DISCERN is a standardized and validated tool developed by the University of Oxford for assessing the quality of consumer health information, particularly regarding treatment choices. Widely cited in the evaluation of online medical content, it consists of 15 questions that evaluate the publication’s reliability, objectivity, and clarity in describing treatment options. Each item is rated on a 5-point scale. Total scores categorize information quality as very poor (<27), poor (27-38), fair (39-50), good (51-62), and excellent (63-75) [10].
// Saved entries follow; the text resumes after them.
-- ==== Sys2Proof/Decode.lean ====
section
/-! DEFINITION. The decoder of command records, wire bytes and source symbols, the encoder beside it, the mnemonics and the
pseudo-commands (30_encoding.md R50 to R64). -/

namespace Sys2Proof

/-! ## The wire byte (R50) -/

/-- `CONT`, bit 7 of a byte (R50). -/
def contOf (b : Byte) : Bool := b.getLsbD 7

/-- `GROUP`, bits 6 to 0 of a byte (R50). -/
def groupOf (b : Byte) : Group := b.extractLsb' 0 7

/-- The byte `(CONT << 7) | GROUP` (R50). -/
def wireByte (cont : Bool) (group : Group) : Byte := BitVec.ofBool cont ++ group

/-- Every byte value is of exactly one class (R51). -/
def decodeByte (b : Byte) : Instr :=
  if contOf b then .contb (groupOf b) else .lastb (groupOf b)

/-! ## The command record (R54, R55, R56) -/

/-- `CMD`, bits 67:64 of a record (R54). -/
def cmdOf (r : Record) : BitVec 4 := r.extractLsb' 64 4

/-- `OPERAND`, bits 63:0 of a record (R54). -/
def operandOf (r : Record) : Operand := r.extractLsb' 0 64

/-- The record with the given `CMD` and `OPERAND` (R54). -/
def recordOf (cmd : BitVec 4) (operand : Operand) : Record := cmd ++ operand

/-- `STRICT`, bit 3 of `CMD` (R55). -/
def strictOf (cmd : BitVec 4) : Bool := cmd.getLsbD 3

/-- `OP`, bit 2 of `CMD`: set for a decode (R55). -/
def opOf (cmd : BitVec 4) : Bool := cmd.getLsbD 2

/-- `WSEL`, bits 1:0 of `CMD` (R55). -/
def wselOf (cmd : BitVec 4) : BitVec 2 := cmd.extractLsb' 0 2

/-- The encode command of a width select (R56). -/
def encInstr (wsel : BitVec 2) (operand : Operand) : Instr :=
  match wsel.toNat with
  | 0 => .enc8 operand
  | 1 => .enc16 operand
  | 2 => .enc32 operand
  | _ => .enc64 operand

/-- The lenient decode command of a width select (R56). -/
def decInstr (wsel : BitVec 2) : Instr :=
  match wsel.toNat with
  | 0 => .dec8
  | 1 => .dec16
  | 2 => .dec32
  | _ => .dec64

/-- The strict decode command of a width select (R56). -/
def decsInstr (wsel : BitVec 2) : Instr :=
  match wsel.toNat with
  | 0 => .decs8
  | 1 => .decs16
  | 2 => .decs32
  | _ => .decs64

/-- The command a record asks for; the four codes with `OP` = 0 and `STRICT` = 1 are reserved (R56, R57). -/
def decodeRecord (r : Record) : Except DecodeError Instr :=
  match opOf (cmdOf r), strictOf (cmdOf r) with
  | false, false => .ok (encInstr (wselOf (cmdOf r)) (operandOf r))
  | false, true => .error (.reservedCommand (cmdOf r))
  | true, false => .ok (decInstr (wselOf (cmdOf r)))
  | true, true => .ok (decsInstr (wselOf (cmdOf r)))

/-- The instruction a code stands for. -/
def decode : Code → Except DecodeError Instr
  | .record r => decodeRecord r
  | .byte b => .ok (decodeByte b)

/-- The code of an instruction, from R56's map and R51's classes. A decode command's `OPERAND`, which the block ignores
(R58), is written 0. -/
def encode : Instr → Code
  | .enc8 v => .record (recordOf 0x0 v)
  | .enc16 v => .record (recordOf 0x1 v)
  | .enc32 v => .record (recordOf 0x2 v)
  | .enc64 v => .record (recordOf 0x3 v)
  | .dec8 => .record (recordOf 0x4 0)
  | .dec16 => .record (recordOf 0x5 0)
  | .dec32 => .record (recordOf 0x6 0)
  | .dec64 => .record (recordOf 0x7 0)
  | .decs8 => .record (recordOf 0xC 0)
  | .decs16 => .record (recordOf 0xD 0)
  | .decs32 => .record (recordOf 0xE 0)
  | .decs64 => .record (recordOf 0xF 0)
  | .contb g => .byte (wireByte true g)
  | .lastb g => .byte (wireByte false g)

/-! ## The source symbol (R62) -/

/-- The symbol on the source port; `BYTE` is ignored when `END` is set (R62). -/
def decodeSymbol (w : SymbolBits) : Symbol :=
  if w.getLsbD 8 then .eoi else .byte (w.extractLsb' 0 8)

/-- A symbol as the port carries it; `BYTE` of an `End`, which is ignored, is written 0 (R62). -/
def encodeSymbol : Symbol → SymbolBits
  | .byte b => b.setWidth 9
  | .eoi => 0x100#9

/-! ## Names and pseudo-commands (R63, R64) -/

/-- The mnemonic of 30_encoding.md R56 and R51. -/
def Instr.mnemonic : Instr → String
  | .enc8 _ => "ENC.8"
  | .enc16 _ => "ENC.16"
  | .enc32 _ => "ENC.32"
  | .enc64 _ => "ENC.64"
  | .dec8 => "DEC.8"
  | .dec16 => "DEC.16"
  | .dec32 => "DEC.32"
  | .dec64 => "DEC.64"
  | .decs8 => "DECS.8"
  | .decs16 => "DECS.16"
  | .decs32 => "DECS.32"
  | .decs64 => "DECS.64"
  | .contb _ => "CONTB"
  | .lastb _ => "LASTB"

/-- A pseudo-command's expansion at a pointer-width select (R64): the model's is `Config.ptrWsel`. -/
def Pseudo.expandAt (wsel : BitVec 2) : Pseudo → Instr
  | .encP v => encInstr wsel v
  | .decP => decInstr wsel
  | .decsP => decsInstr wsel

/-- A pseudo-command's expansion with the host's `PTR_W` (R64). -/
def Pseudo.expand : Pseudo → Instr := Pseudo.expandAt Config.ptrWsel

/-! ## A word as opcode_table.json numbers its bits -/

/-- The code that `nbits` bits `w` of the opcode table stand for. The table's command rows give the four bits of `CMD` (whose
`OPERAND` is then 0), its wire rows the eight bits of a byte. A value below 16 is read as a `CMD`, in four bits or in a whole
byte; a whole byte of 16 or more is a wire byte. Log 7. -/
def tableCode (nbits w : Nat) : Option Code :=
  if nbits ≤ 8 ∧ w < 16 then some (.record (recordOf (BitVec.ofNat 4 w) 0))
  else if nbits = 8 ∧ w < 256 then some (.byte (BitVec.ofNat 8 w))
  else none

/-- The instruction the decoder reads from the table's word. -/
def decodeTableWord (nbits w : Nat) : Option Instr :=
  match tableCode nbits w with
  | some c =>
    match decode c with
    | .ok i => some i
    | .error _ => none
  | none => none

end Sys2Proof
end

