-- ==== Sys2Proof/Laws/Functions.lean ====
section
/-! SUPPORT. The pure functions of 42_laws.md unfolded once: `enc` and `go` by their own equations, the value of a byte sequence by
its first byte, and well-formed encodings by theirs. -/

namespace Sys2Proof.Machine

/-! ## The encoding function (R120) -/

theorem encFuel_eq_encBytes (fuel : Nat) : ∀ x, x ≤ fuel → encFuel fuel x = encBytes x := by
  induction fuel using Nat.strong_induction_on with
  | _ fuel ih =>
    intro x hx
    rcases Nat.eq_zero_or_pos x with rfl | hpos
    · unfold encBytes; cases fuel <;> simp [encFuel]
    · obtain ⟨f, rfl⟩ : ∃ f, fuel = f + 1 := ⟨fuel - 1, by omega⟩
      obtain ⟨k, rfl⟩ : ∃ k, x = k + 1 := ⟨x - 1, by omega⟩
      unfold encBytes
      rw [encFuel, encFuel]
      by_cases hz : (k + 1) >>> 7 = 0
      · simp [hz]
      · have hle : (k + 1) >>> 7 ≤ k := by rw [Nat.shiftRight_eq_div_pow]; omega
        rw [if_neg hz, if_neg hz, ih f (by omega) _ (by omega)]
        by_cases hk : k < f + 1
        · rw [ih k hk _ hle]
        · rw [show k = f by omega, ih f (by omega) _ (by omega)]

/-- `enc(x)` of a value of one group (R120). -/
theorem encBytes_of_lt {x : Nat} (h : x < 128) : encBytes x = [wireByte false (BitVec.ofNat 7 x)] := by
  have hz : x >>> 7 = 0 := by rw [Nat.shiftRight_eq_div_pow]; omega
  unfold encBytes
  cases x <;> simp [encFuel, hz]

/-- `enc(x)` of a value of more groups (R120). -/
theorem encBytes_of_ge {x : Nat} (h : 128 ≤ x) :
    encBytes x = wireByte true (BitVec.ofNat 7 x) :: encBytes (x / 128) := by
  obtain ⟨k, rfl⟩ : ∃ k, x = k + 1 := ⟨x - 1, by omega⟩
  have hd : (k + 1) >>> 7 = (k + 1) / 128 := by rw [Nat.shiftRight_eq_div_pow]
  have hz : ¬(k + 1) >>> 7 = 0 := by rw [hd]; omega
  conv_lhs => unfold encBytes
  rw [encFuel, if_neg hz, hd, encFuel_eq_encBytes k _ (by omega)]

/-- Induction on the groups of a value. -/
theorem group_induction {P : Nat → Prop} (base : ∀ x, x < 128 → P x) (more : ∀ x, 128 ≤ x → P (x / 128) → P x)
    (x : Nat) : P x := by
  induction x using Nat.strong_induction_on with
  | _ x ih =>
    by_cases h : x < 128
    · exact base x h
    · exact more x (by omega) (ih _ (by omega))

theorem encBytes_ne_nil (x : Nat) : encBytes x ≠ [] := by
  by_cases h : x < 128
  · simp [encBytes_of_lt h]
  · simp [encBytes_of_ge (show 128 ≤ x by omega)]

theorem encBytes_length_pos (x : Nat) : 1 ≤ (encBytes x).length :=
  List.length_pos_iff.2 (encBytes_ne_nil x)

/-- `enc` does not depend on W (R120). -/
theorem encodeW_of_lt {w v : Nat} (h : v < 2 ^ w) : encodeW w v = encBytes v := by
  rw [encodeW, Nat.mod_eq_of_lt h]

/-! ## The value of a byte sequence (30_encoding.md R53) -/

theorem valueFrom_eq (i : Nat) (bytes : List Byte) : valueFrom i bytes = 2 ^ (7 * i) * encodingValue bytes := by
  induction bytes generalizing i with
  | nil => simp [valueFrom, encodingValue]
  | cons b rest ih =>
    rw [encodingValue, valueFrom, valueFrom, ih (i + 1), ih (0 + 1), Nat.shiftLeft_eq, Nat.shiftLeft_eq]
    ring

@[simp] theorem encodingValue_nil : encodingValue [] = 0 := rfl

@[simp] theorem encodingValue_cons (b : Byte) (rest : List Byte) :
    encodingValue (b :: rest) = (groupOf b).toNat + 128 * encodingValue rest := by
  rw [encodingValue, valueFrom, valueFrom_eq]
  simp

theorem encodingValue_append (a c : List Byte) :
    encodingValue (a ++ c) = encodingValue a + 2 ^ (7 * a.length) * encodingValue c := by
  induction a with
  | nil => simp
  | cons b rest ih =>
    simp only [List.cons_append, encodingValue_cons, ih, List.length_cons, mul_add, pow_add]
    ring

theorem encodingValue_lt (bytes : List Byte) : encodingValue bytes < 2 ^ (7 * bytes.length) := by
  induction bytes with
  | nil => simp
  | cons b rest ih =>
    have hb := (groupOf b).isLt
    rw [encodingValue_cons, List.length_cons, mul_add, pow_add]
    omega

/-! ## Well-formed encodings (30_encoding.md R52) -/

@[simp] theorem isEncoding_nil : isEncoding [] = false := rfl

@[simp] theorem isEncoding_singleton (b : Byte) : isEncoding [b] = !contOf b := rfl

theorem isEncoding_cons {b : Byte} {rest : List Byte} (h : rest ≠ []) :
    isEncoding (b :: rest) = (contOf b && isEncoding rest) := by
  cases rest with
  | nil => exact absurd rfl h
  | cons c rest => rfl

/-- A well-formed encoding is one `LASTB` byte, or a `CONTB` byte and a well-formed encoding. -/
theorem isEncoding_cons_iff (b : Byte) (rest : List Byte) :
    isEncoding (b :: rest) = true ↔ (contOf b = false ∧ rest = []) ∨ (contOf b = true ∧ isEncoding rest = true) := by
  cases rest with
  | nil => simp
  | cons c rest => simp [isEncoding_cons]

/-! ## The decoding function (R121) -/

@[simp] theorem decodeGo_nil (w : Nat) (st : Bool) (i acc : Nat) :
    decodeGo w st [] i acc = .error .unexpectedEndOfInput i := rfl

theorem decodeGo_offending {w i : Nat} {b : Byte} (h : offending w (7 * i) (groupOf b) = true) (st : Bool)
    (rest : List Byte) (acc : Nat) : decodeGo w st (b :: rest) i acc = .error .overflow (i + 1) := by
  rw [offending_iff] at h
  rw [decodeGo]
  simp only [Nat.shiftRight_eq_div_pow]
  rw [if_pos h]

theorem decodeGo_more {w i : Nat} {b : Byte} (h : offending w (7 * i) (groupOf b) = false) (hc : contOf b = true)
    (st : Bool) (rest : List Byte) (acc : Nat) :
    decodeGo w st (b :: rest) i acc = decodeGo w st rest (i + 1) (acc ||| ((groupOf b).toNat * 2 ^ (7 * i))) := by
  rw [← Bool.not_eq_true, offending_iff] at h
  rw [decodeGo]
  simp only [Nat.shiftRight_eq_div_pow, Nat.shiftLeft_eq]
  rw [if_neg h, if_pos hc]

theorem decodeGo_last {w i : Nat} {b : Byte} (h : offending w (7 * i) (groupOf b) = false) (hc : contOf b = false)
    (st : Bool) (rest : List Byte) (acc : Nat) :
    decodeGo w st (b :: rest) i acc =
      if st = true ∧ (groupOf b).toNat = 0 ∧ 1 ≤ i then .error .nonCanonical (i + 1)
      else .ok (acc ||| ((groupOf b).toNat * 2 ^ (7 * i))) (i + 1) := by
  rw [← Bool.not_eq_true, offending_iff] at h
  rw [decodeGo]
  simp only [Nat.shiftRight_eq_div_pow, Nat.shiftLeft_eq]
  rw [if_neg h, if_neg (by simp [hc])]

end Sys2Proof.Machine
end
Journal of the American Medical Association Benchmark Criteria

Published by the Journal of the American Medical Association (JAMA), this benchmark is a qualitative framework used to assess the credibility of online health information. It includes four domains: authorship (clearly identified sources), attribution (references to content sources), disclosure (ownership and conflicts of interest), and currency (dates of publication or last update). In our study, the JAMA benchmark score was found to be zero, which reflects an inherent limitation of ChatGPT’s output—it does not include cited authors, publication dates, or institutional disclosure information in its responses. This has similarly been observed in other studies evaluating AI-generated health content and is a recognized limitation of current language models [11].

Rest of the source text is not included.